The same smile. She is unused to joy, keeps it secret, wraps it around her like a coat. She nods, then tries her voice. “Yeah, I am. Well, starving actually.”

It’s husky from lack of use, and from something else, something nameless and choking. He nods like she’s said something profound, silence stretching out in the space between them. She reaches out, takes his hand, kills the silence with movement.

He watches her as she eats, scarfing down the burger, fingers greasy, wiping her mouth with the back of her hand. His own food lies untouched until she stops eating. She talks, then, as he eats, tells him about the times he wasn’t Leoben, about the mornings that weren’t about his blood on the carpet and paint on her hands. She tells him she is lonely, and doesn’t know how to live in peace any more. He gives no sign that he hears, but when he finishes his meal he grasps her hand with both of his, strokes it softly, soothingly, and whispers that everything will be fine. For the first time, she starts out with the desire to believe him, doesn’t need to be forced into it, doesn’t start out looking for the trick, the double meaning. It is only herself she hurts by being unwary.

His apartment’s small but clean, piles of books stacked neatly along one wall. Some she recognises, some she doesn’t. He kisses her in the middle of the room, first with reverence, then with warmth. She wonders if she should fight him, if he expects her to, but she’s so tired, so frakking tired, and he is as alone as she is. She wants something else to fight against, something new.

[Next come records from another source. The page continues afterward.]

/-! ### acceptRows -/

@[simp] theorem acceptRows_mode (s : State) (w : Word) : (s.acceptRows w).mode = s.mode := rfl
@[simp] theorem acceptRows_sigOk (s : State) (w : Word) : (s.acceptRows w).sigOk = s.sigOk := rfl
@[simp] theorem acceptRows_eor (s : State) (w : Word) : (s.acceptRows w).eor = s.eor := rfl
@[simp] theorem acceptRows_err (s : State) (w : Word) : (s.acceptRows w).err = s.err := rfl
@[simp] theorem acceptRows_errInfo (s : State) (w : Word) : (s.acceptRows w).errInfo = s.errInfo := rfl
@[simp] theorem acceptRows_dstage (s : State) (w : Word) : (s.acceptRows w).dstage = s.dstage := rfl
@[simp] theorem acceptRows_estage (s : State) (w : Word) : (s.acceptRows w).estage = s.estage := rfl
@[simp] theorem acceptRows_crc (s : State) (w : Word) : (s.acceptRows w).crc = s.crc := rfl
@[simp] theorem acceptRows_chunkLen (s : State) (w : Word) : (s.acceptRows w).chunkLen = s.chunkLen := rfl
@[simp] theorem acceptRows_chunkTag (s : State) (w : Word) : (s.acceptRows w).chunkTag = s.chunkTag := rfl
@[simp] theorem acceptRows_idatRemain (s : State) (w : Word) : (s.acceptRows w).idatRemain = s.idatRemain := rfl
@[simp] theorem acceptRows_width (s : State) (w : Word) : (s.acceptRows w).width = s.width := rfl
@[simp] theorem acceptRows_height (s : State) (w : Word) : (s.acceptRows w).height = s.height := rfl
@[simp] theorem acceptRows_hdrFmt (s : State) (w : Word) : (s.acceptRows w).hdrFmt = s.hdrFmt := rfl
@[simp] theorem acceptRows_hdrIl (s : State) (w : Word) : (s.acceptRows w).hdrIl = s.hdrIl := rfl
@[simp] theorem acceptRows_rowSize (s : State) (w : Word) : (s.acceptRows w).rowSize = rowSizeOf w := rfl
@[simp] theorem acceptRows_rowY (s : State) (w : Word) : (s.acceptRows w).rowY = 0 := rfl
@[simp] theorem acceptRows_bufSel (s : State) (w : Word) : (s.acceptRows w).bufSel = false := rfl
@[simp] theorem acceptRows_frResult (s : State) (w : Word) : (s.acceptRows w).frResult = s.frResult := rfl
@[simp] theorem acceptRows_feResult (s : State) (w : Word) : (s.acceptRows w).feResult = s.feResult := rfl
@[simp] theorem acceptRows_idatMax (s : State) (w : Word) : (s.acceptRows w).idatMax = s.idatMax := rfl
@[simp] theorem acceptRows_level (s : State) (w : Word) : (s.acceptRows w).level = s.level := rfl
@[simp] theorem acceptRows_seg (s : State) (w : Word) : (s.acceptRows w).seg = s.seg := rfl
@[simp] theorem acceptRows_segMax (s : State) (w : Word) : (s.acceptRows w).segMax = s.segMax := rfl
@[simp] theorem acceptRows_idatCount (s : State) (w : Word) : (s.acceptRows w).idatCount = s.idatCount := rfl
@[simp] theorem acceptRows_irqEn (s : State) (w : Word) : (s.acceptRows w).irqEn = s.irqEn := rfl
@[simp] theorem acceptRows_inp (s : State) (w : Word) : (s.acceptRows w).inp = s.inp := rfl
@[simp] theorem acceptRows_out (s : State) (w : Word) : (s.acceptRows w).out = s.out := rfl
@[simp] theorem acceptRows_zin (s : State) (w : Word) : (s.acceptRows w).zin = s.zin := rfl
@[simp] theorem acceptRows_zout (s : State) (w : Word) : (s.acceptRows w).zout = s.zout := rfl
@[simp] theorem acceptRows_cz (s : State) (w : Word) : (s.acceptRows w).cz = s.cz := rfl
@[simp] theorem acceptRows_adp (s : State) (w : Word) : (s.acceptRows w).adp = s.adp := rfl
@[simp] theorem acceptRows_fr (s : State) (w : Word) : (s.acceptRows w).fr = s.fr := rfl
@[simp] theorem acceptRows_fe (s : State) (w : Word) : (s.acceptRows w).fe = s.fe := rfl
@[simp] theorem acceptRows_mem (s : State) (w : Word) : (s.acceptRows w).mem = s.mem.zeroBoth (rowSizeOf w).toNat := rfl
@[simp] theorem acceptRows_params (s : State) (w : Word) : (s.acceptRows w).params = s.params := rfl
@[simp] theorem acceptRows_draws (s : State) (w : Word) : (s.acceptRows w).draws = s.draws := rfl
@[simp] theorem acceptRows_outputs (s : State) (w : Word) : (s.acceptRows w).outputs = s.outputs := rfl
@[simp] theorem acceptRows_sched (s : State) (w : Word) : (s.acceptRows w).sched = s.sched := rfl

/-! ### chunkHeader -/

@[simp] theorem chunkHeader_mode (h : List Byte) (s : State) : (chunkHeader h s).mode = s.mode := rfl
@[simp] theorem chunkHeader_sigOk (h : List Byte) (s : State) : (chunkHeader h s).sigOk = s.sigOk := rfl
@[simp] theorem chunkHeader_eor (h : List Byte) (s : State) : (chunkHeader h s).eor = s.eor := rfl
@[simp] theorem chunkHeader_err (h : List Byte) (s : State) : (chunkHeader h s).err = s.err := rfl
@[simp] theorem chunkHeader_errInfo (h : List Byte) (s : State) : (chunkHeader h s).errInfo = s.errInfo := rfl
@[simp] theorem chunkHeader_dstage (h : List Byte) (s : State) : (chunkHeader h s).dstage = s.dstage := rfl
@[simp] theorem chunkHeader_estage (h : List Byte) (s : State) : (chunkHeader h s).estage = s.estage := rfl
@[simp] theorem chunkHeader_crc (h : List Byte) (s : State) : (chunkHeader h s).crc = crcFeed crcStart (h.drop 4) := rfl
@[simp] theorem chunkHeader_chunkLen (h : List Byte) (s : State) : (chunkHeader h s).chunkLen = be32At h 0 := rfl
@[simp] theorem chunkHeader_chunkTag (h : List Byte) (s : State) : (chunkHeader h s).chunkTag = be32At h 4 := rfl
@[simp] theorem chunkHeader_idatRemain (h : List Byte) (s : State) : (chunkHeader h s).idatRemain = s.idatRemain := rfl
@[simp] theorem chunkHeader_width (h : List Byte) (s : State) : (chunkHeader h s).width = s.width := rfl
@[simp] theorem chunkHeader_height (h : List Byte) (s : State) : (chunkHeader h s).height = s.height := rfl
@[simp] theorem chunkHeader_hdrFmt (h : List Byte) (s : State) : (chunkHeader h s).hdrFmt = s.hdrFmt := rfl
@[simp] theorem chunkHeader_hdrIl (h : List Byte) (s : State) : (chunkHeader h s).hdrIl = s.hdrIl := rfl
@[simp] theorem chunkHeader_rowSize (h : List Byte) (s : State) : (chunkHeader h s).rowSize = s.rowSize := rfl
@[simp] theorem chunkHeader_rowY (h : List Byte) (s : State) : (chunkHeader h s).rowY = s.rowY := rfl
@[simp] theorem chunkHeader_bufSel (h : List Byte) (s : State) : (chunkHeader h s).bufSel = s.bufSel := rfl
@[simp] theorem chunkHeader_frResult (h : List Byte) (s : State) : (chunkHeader h s).frResult = s.frResult := rfl
@[simp] theorem chunkHeader_feResult (h : List Byte) (s : State) : (chunkHeader h s).feResult = s.feResult := rfl
@[simp] theorem chunkHeader_idatMax (h : List Byte) (s : State) : (chunkHeader h s).idatMax = s.idatMax := rfl
@[simp] theorem chunkHeader_level (h : List Byte) (s : State) : (chunkHeader h s).level = s.level := rfl
@[simp] theorem chunkHeader_seg (h : List Byte) (s : State) : (chunkHeader h s).seg = s.seg := rfl
@[simp] theorem chunkHeader_segMax (h : List Byte) (s : State) : (chunkHeader h s).segMax = s.segMax := rfl
@[simp] theorem chunkHeader_idatCount (h : List Byte) (s : State) : (chunkHeader h s).idatCount = s.idatCount := rfl
@[simp] theorem chunkHeader_irqEn (h : List Byte) (s : State) : (chunkHeader h s).irqEn = s.irqEn := rfl
@[simp] theorem chunkHeader_inp (h : List Byte) (s : State) : (chunkHeader h s).inp = s.inp := rfl
@[simp] theorem chunkHeader_out (h : List Byte) (s : State) : (chunkHeader h s).out = s.out := rfl
@[simp] theorem chunkHeader_zin (h : List Byte) (s : State) : (chunkHeader h s).zin = s.zin := rfl
@[simp] theorem chunkHeader_zout (h : List Byte) (s : State) : (chunkHeader h s).zout = s.zout := rfl
@[simp] theorem chunkHeader_cz (h : List Byte) (s : State) : (chunkHeader h s).cz = s.cz := rfl
@[simp] theorem chunkHeader_adp (h : List Byte) (s : State) : (chunkHeader h s).adp = s.adp := rfl
@[simp] theorem chunkHeader_fr (h : List Byte) (s : State) : (chunkHeader h s).fr = s.fr := rfl
@[simp] theorem chunkHeader_fe (h : List Byte) (s : State) : (chunkHeader h s).fe = s.fe := rfl
@[simp] theorem chunkHeader_mem (h : List Byte) (s : State) : (chunkHeader h s).mem = s.mem := rfl
@[simp] theorem chunkHeader_params (h : List Byte) (s : State) : (chunkHeader h s).params = s.params := rfl
@[simp] theorem chunkHeader_draws (h : List Byte) (s : State) : (chunkHeader h s).draws = s.draws := rfl
@[simp] theorem chunkHeader_outputs (h : List Byte) (s : State) : (chunkHeader h s).outputs = s.outputs := rfl
@[simp] theorem chunkHeader_sched (h : List Byte) (s : State) : (chunkHeader h s).sched = s.sched := rfl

He whispers as he kisses her, whispers into her skin, whispers about going north, about snow and ice, strange lights in the sky and beautiful solitude. He whispers about her viper, tells her where it is, and she clings to him and laughs breathlessly, letting her head fall back onto the pillows. His hands are warm as they skim over her sides, tracing patterns, circles that grow, move down her body and diminish until she’s crying out, breathless and aroused, his fingers strong and sure within her. She kisses him, kisses every inch of skin she can get to, sometimes licking, sometimes scraping her teeth along his skin making him shudder and offer his skin up for more.

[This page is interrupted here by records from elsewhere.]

theorem illegalWord_of_feApply {w : Word} (hopc : opcOf w = 0x41)
    (hill : w.extractLsb' 3 21 ≠ 0 ∨ 4 < (w.extractLsb' 0 3).toNat) : IllegalWord w := by
  have hmask : reservedMask 0x41 = some 0xFFFFF8 := rfl
  by_cases hbits : argOf w &&& 0xFFFFF8 = 0
  · have hf : 4 < (filterOperand (argOf w)).toNat := by
      rw [filterOperand_argOf]
      exact hill.resolve_left fun h => argOf_and_feApplyMask_ne_zero h hbits
    refine illegalWord_of_decodeCmd_reject (why := .illegalFilter (filterOperand (argOf w))) ?_
    simp only [decodeCmd, hopc, hmask, if_pos hbits, decodeListed_feApply_of_lt hf]
  · exact illegalWord_of_reservedBits (hopc.symm ▸ hmask) hbits

/-- FE_APPLY with a filter the decoder lets through: its state check, then the row (R311). -/
theorem exec_feApply {f : BitVec 3} {flt : Filter} (hf : filterOfTag (f.setWidth 8) = some flt) (s : State) :
    exec (.feApply f) s = .next (
      if s.mode ≠ .encode ∨ s.estage ≠ .header ∨ s.rowY.toNat ≥ s.height.toNat then raise .badState 0x41 s
      else applyRow flt (f.setWidth 8) s) := by
  rw [exec, execFeApply, hf]

/-- Both rows are read before the tag goes to CUR[0], the one byte written (R311). -/
theorem applyRow_eq (flt : Filter) (tag : Byte) (s : State) :
    applyRow flt tag s = { s with
      zout := ⟨s.zout.q ++ tag :: applyFilter flt (s.mem.readBytes s.bufSel 1 (s.rowSize.toNat - 1))
        (s.mem.readBytes (!s.bufSel) 1 (s.rowSize.toNat - 1)), s.zout.eos⟩
      mem := s.mem.writeByte s.bufSel 0 tag
      bufSel := !s.bufSel, rowY := s.rowY + 1, feResult := 0, fe := .idle } := rfl

/-- Settles O39: the gate and the illegal words come from the decode; past the state check the command is one row. -/
theorem feApplyFiltersARow : Obligations.FeApplyFiltersARow := by
  refine ⟨fun f hf => ?gate, fun w => illegalWord_of_feApply, fun s f flt hf => ⟨fun hstate => ?badState, ?row⟩⟩
  case gate => exact feGate_of_decodeCmd (decodeCmd_feApplyWord hf) (target_feApply f)
  case badState => rw [exec_feApply hf, if_pos hstate]
  case row =>
    intro hmode hstage hrow
    have hpasses : ¬ (s.mode ≠ .encode ∨ s.estage ≠ .header ∨ s.rowY.toNat ≥ s.height.toNat) := by
      simp [hmode, hstage, hrow]
    rw [exec_feApply hf, if_neg hpasses, applyRow_eq]

end Sys2Proof.Proofs
end

section
/-! Proofs about NOP and the words of its opcode (44_system.md R340, 30_encoding.md R141, R142). -/

namespace Sys2Proof.Proofs
open Sys2Proof.Machine Sys2Proof.Claims

/-- A SYS command runs in the CMD write step, before the checks of the session and of a busy agent (R142). -/
theorem issue_eq_exec_of_target_sys {w : Word} {i : Instr} (hdec : decodeCmd w = .instr i) (hsys : i.target = .sys)
    (s : State) : issue w s = exec i s := by
  simp [issue, hdec, hsys]

theorem decodeCmd_nopWord : decodeCmd 0x00000000 = .instr .nop := by decide

theorem exec_nop (s : State) : exec .nop s = .next s := rfl

/-- A word is its OPC followed by its ARG (R140). -/
theorem opcOf_append_argOf (w : Word) : (opcOf w ++ argOf w : BitVec 32) = w := by
  rw [opcOf, argOf, BitVec.extractLsb'_append_extractLsb'_eq_extractLsb' (by decide), BitVec.extractLsb'_eq_self]

/-- All 24 bits of ARG are reserved for opcode 0x00 (R141), and one of them is 1 where the word is not 0. -/
theorem argOf_and_nopMask_ne_zero {w : Word} (hopc : opcOf w = 0x00) (hw : w ≠ 0) : argOf w &&& 0xFFFFFF ≠ 0 := by
  have hmask : (0xFFFFFF : BitVec 24) = BitVec.allOnes 24 := by decide
  rw [hmask, BitVec.and_allOnes]
  intro harg
  refine hw ?_
  calc w = opcOf w ++ argOf w := (opcOf_append_argOf w).symm
    _ = (0x00 : BitVec 8) ++ (0 : BitVec 24) := by rw [hopc, harg]
    _ = 0 := by decide

/-- Settles O8: NOP is a SYS command that answers its own state, and a word of its opcode that is not 0 has a reserved
bit set. -/
theorem nopChangesNothing : Obligations.NopChangesNothing := by
  refine ⟨fun s => ⟨exec_nop s, ?issue⟩, fun w hopc hw => ?reserved⟩
  case issue => rw [issue_eq_exec_of_target_sys decodeCmd_nopWord target_nop, exec_nop]
  case reserved =>
    have hmask : reservedMask (opcOf w) = some 0xFFFFFF := by rw [hopc]; rfl
    exact illegalWord_of_reservedBits hmask (argOf_and_nopMask_ne_zero hopc hw)

end Sys2Proof.Proofs
end

section
/-! Proofs about STATUS and the interrupt output (10_state.md R36, 60_exceptions.md R412). -/

namespace Sys2Proof.Proofs
open Sys2Proof.Machine Sys2Proof.Claims

theorem frBusy_eq_false_iff (s : State) : s.frBusy = false ↔ s.fr = .idle :=
  decide_eq_false_iff_not.trans not_not

theorem feBusy_eq_false_iff (s : State) : s.feBusy = false ↔ s.fe = .idle :=
  decide_eq_false_iff_not.trans not_not

theorem errBit_eq_true_iff (s : State) : s.errBit = true ↔ s.err ≠ none :=
  Option.isSome_iff_ne_none

/-- The sources of the interrupt output are an idle FR, an idle FE and a recorded error, each behind its bit of IRQ_EN. -/
theorem irq_eq_true_iff (s : State) :
    s.irq = true ↔
      (s.irqEn.getLsbD 0 = true ∧ s.fr = .idle) ∨ (s.irqEn.getLsbD 1 = true ∧ s.fe = .idle) ∨
        (s.irqEn.getLsbD 2 = true ∧ s.err ≠ none) := by
  rw [← frBusy_eq_false_iff, ← feBusy_eq_false_iff, ← errBit_eq_true_iff]
  simp only [State.irq, Bool.or_eq_true, Bool.and_eq_true, Bool.not_eq_true', or_assoc]

/-- IRQ stands above the six other bits of STATUS. -/
theorem statusWord_getLsbD_six (s : State) : s.statusWord.getLsbD 6 = s.irq := by
  simp only [State.statusWord, BitVec.getLsbD_setWidth, BitVec.getLsbD_append]
  simp

/-- Settles O47: bit 6 of STATUS is the interrupt output, and that is the disjunction of its enabled sources. -/
theorem interruptIsALevelOfThreeSources : Obligations.InterruptIsALevelOfThreeSources :=
  fun s => ⟨statusWord_getLsbD_six s, irq_eq_true_iff s⟩

end Sys2Proof.Proofs
end

section
/-! Proofs about the encoding (30_encoding.md R140, R141, R145, R148): the decoder inverts the encoder, and the rows of the
opcode map are the words it reads. -/

namespace Sys2Proof.Proofs
open Sys2Proof.Machine Sys2Proof.Claims

/-- The low `k` bits of a 24-bit field. -/
theorem and_lowMask (arg : BitVec 24) {k : Nat} (hk : k ≤ 24) :
    arg &&& BitVec.ofNat 24 (2 ^ k - 1) = (arg.extractLsb' 0 k).setWidth 24 := by
  have hpow : 2 ^ k ≤ 2 ^ 24 := Nat.pow_le_pow_right (by decide) hk
  have hpos : 0 < 2 ^ k := Nat.two_pow_pos k
  apply BitVec.eq_of_toNat_eq
  rw [BitVec.toNat_and, BitVec.toNat_ofNat, Nat.mod_eq_of_lt (by omega), Nat.and_two_pow_sub_one_eq_mod,
    BitVec.toNat_setWidth, BitVec.extractLsb'_toNat, Nat.shiftRight_zero, Nat.mod_eq_of_lt (a := _ % _)]
  exact lt_of_lt_of_le (Nat.mod_lt _ hpos) hpow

They have the same Gods here, the same legends, diluted by time and history. They use the Colonies to tell their own fortunes, a half-hearted, wistful belief in the principles that guided her, straight and sure. Here, there are no altars, only ruins. She wraps her legs around him and tries to pretend that this is what she was striving for, that she is a Persephone who didn’t choose this life, didn’t eat those six seeds with some knowledge of what they meant. Messenger, prisoner, her roles intertwine as they are joined, as she urges him on with moans, feverish kisses, her nails down his back. She arches against him, orgasm blazing bright, purging, and she realises she is crying, trails of tears down her cheeks, sobs mingling with her cries. He licks the tears off, presses his face to the side of her neck, gasps against her skin as he comes then they cling to each other, skin cooling rapidly in the chill of the apartment. They sleep intertwined, warding off the cold and the dark, his presence a solid bedrock, his breath the chants she used to hear in the temples before, and she drifts again, this time into sleep and peace.

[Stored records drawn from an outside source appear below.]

/-- A SAMPLE by its parts: the debouncer's and the assembler's registers, the route, and each axis
FSM's registers and event, each from the registers it reads. -/
structure SampleParts (level : Bool) (ts : Tick) (s t : State) : Prop where
  deb : t.deb = (debEffect s.cfg.toTunables level ts s.deb).1
  pa : t.pa = samplePa level ts s
  route : t.out.route = sampleRoute level ts s
  axis : ∀ x, t.axis x =
    (axisResult s.cfg.toCfg x s.pa.riseTs (s.axis x) (sampleRoute level ts s)).1
  event : ∀ x, t.event x =
    (axisResult s.cfg.toCfg x s.pa.riseTs (s.axis x) (sampleRoute level ts s)).2

theorem axis_congr {s t : State} (haz : t.az = s.az) (hel : t.el = s.el) (x : Axis) :
    t.axis x = s.axis x := by
  cases x with
  | az => exact haz
  | el => exact hel

/-- The emitter writes none of a SAMPLE's parts (R200). -/
theorem SampleParts.emitEvents {level : Bool} {ts : Tick} {s t : State}
    (h : SampleParts level ts s t) : SampleParts level ts s (emitEvents t) := by
  obtain ⟨_, _, ht⟩ := emitEvents_frame t
  rw [ht]
  exact ⟨h.deb, h.pa, h.route, fun x => (axis_congr rfl rfl x).trans (h.axis x), h.event⟩

theorem sampleChain_parts (level : Bool) (ts : Tick) (s : State) :
    SampleParts level ts s (sampleChain level ts s.beginStep) := by
  obtain ⟨d, heff, h⟩ | ⟨d, heff, hd, h⟩ | ⟨d, heff, hd, h⟩ := sampleChain_cases level ts s <;>
    rw [h]
  · have hroute : sampleRoute level ts s = none := by simp [sampleRoute, heff]
    have hpa : samplePa level ts s = s.pa := by simp [samplePa, heff]
    exact ⟨by rw [heff], hpa.symm, hroute.symm, fun x => by rw [hroute]; exact axis_congr rfl rfl x,
      fun x => by rw [hroute]; rfl⟩
  · have hroute : sampleRoute level ts s = none := by simp [sampleRoute, heff, hd]
    have hpa : samplePa level ts s = ⟨d.ts⟩ := by simp [samplePa, heff, hd]
    exact ⟨by rw [heff], hpa.symm, hroute.symm, fun x => by rw [hroute]; exact axis_congr rfl rfl x,
      fun x => by rw [hroute]; rfl⟩
  · have hroute : sampleRoute level ts s =
        routeClasses (classify s.cfg.toTunables s.pa.riseTs d.ts) := by
      simp [sampleRoute, heff, hd]
    have hpa : samplePa level ts s = s.pa := by simp [samplePa, heff, hd]
    have haxis : ∀ x, (s.withPulse d).axis x = s.axis x := axis_congr rfl rfl
    refine SampleParts.emitEvents ⟨?_, ?_, ?_, fun x => ?_, fun x => ?_⟩
    · rw [routePulse_deb, heff]; rfl
    · rw [routePulse_pa, hpa]; rfl
    · rw [routePulse_route, hroute]
    · rw [routePulse_axis, hroute, haxis]; rfl
    · rw [routePulse_event _ _ _ _ rfl, hroute, haxis]; rfl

There have been many morning afters. Mornings with the daylight streaming through the window, mornings with the light stained red with the heavy velvet of the curtains, mornings with no light at all, with the side of the metal bunk cold on her outflung hand. Awkward mornings, lazy frakked-out mornings, mornings with laughter, tears, shouts, whispers…

Mornings with him, too, with his blood on trickling through her fingers, his body cold, his words soft, her anger bright and harsh and her face hot with rage. Mornings when he isn’t himself, is a might-have-been who wears his face and speaks with his voice. Here, it is different. Here, in this lumpy bed in this neatly shabby room, she wakes up with hope as fragile and tentative as the dawn, and smiles.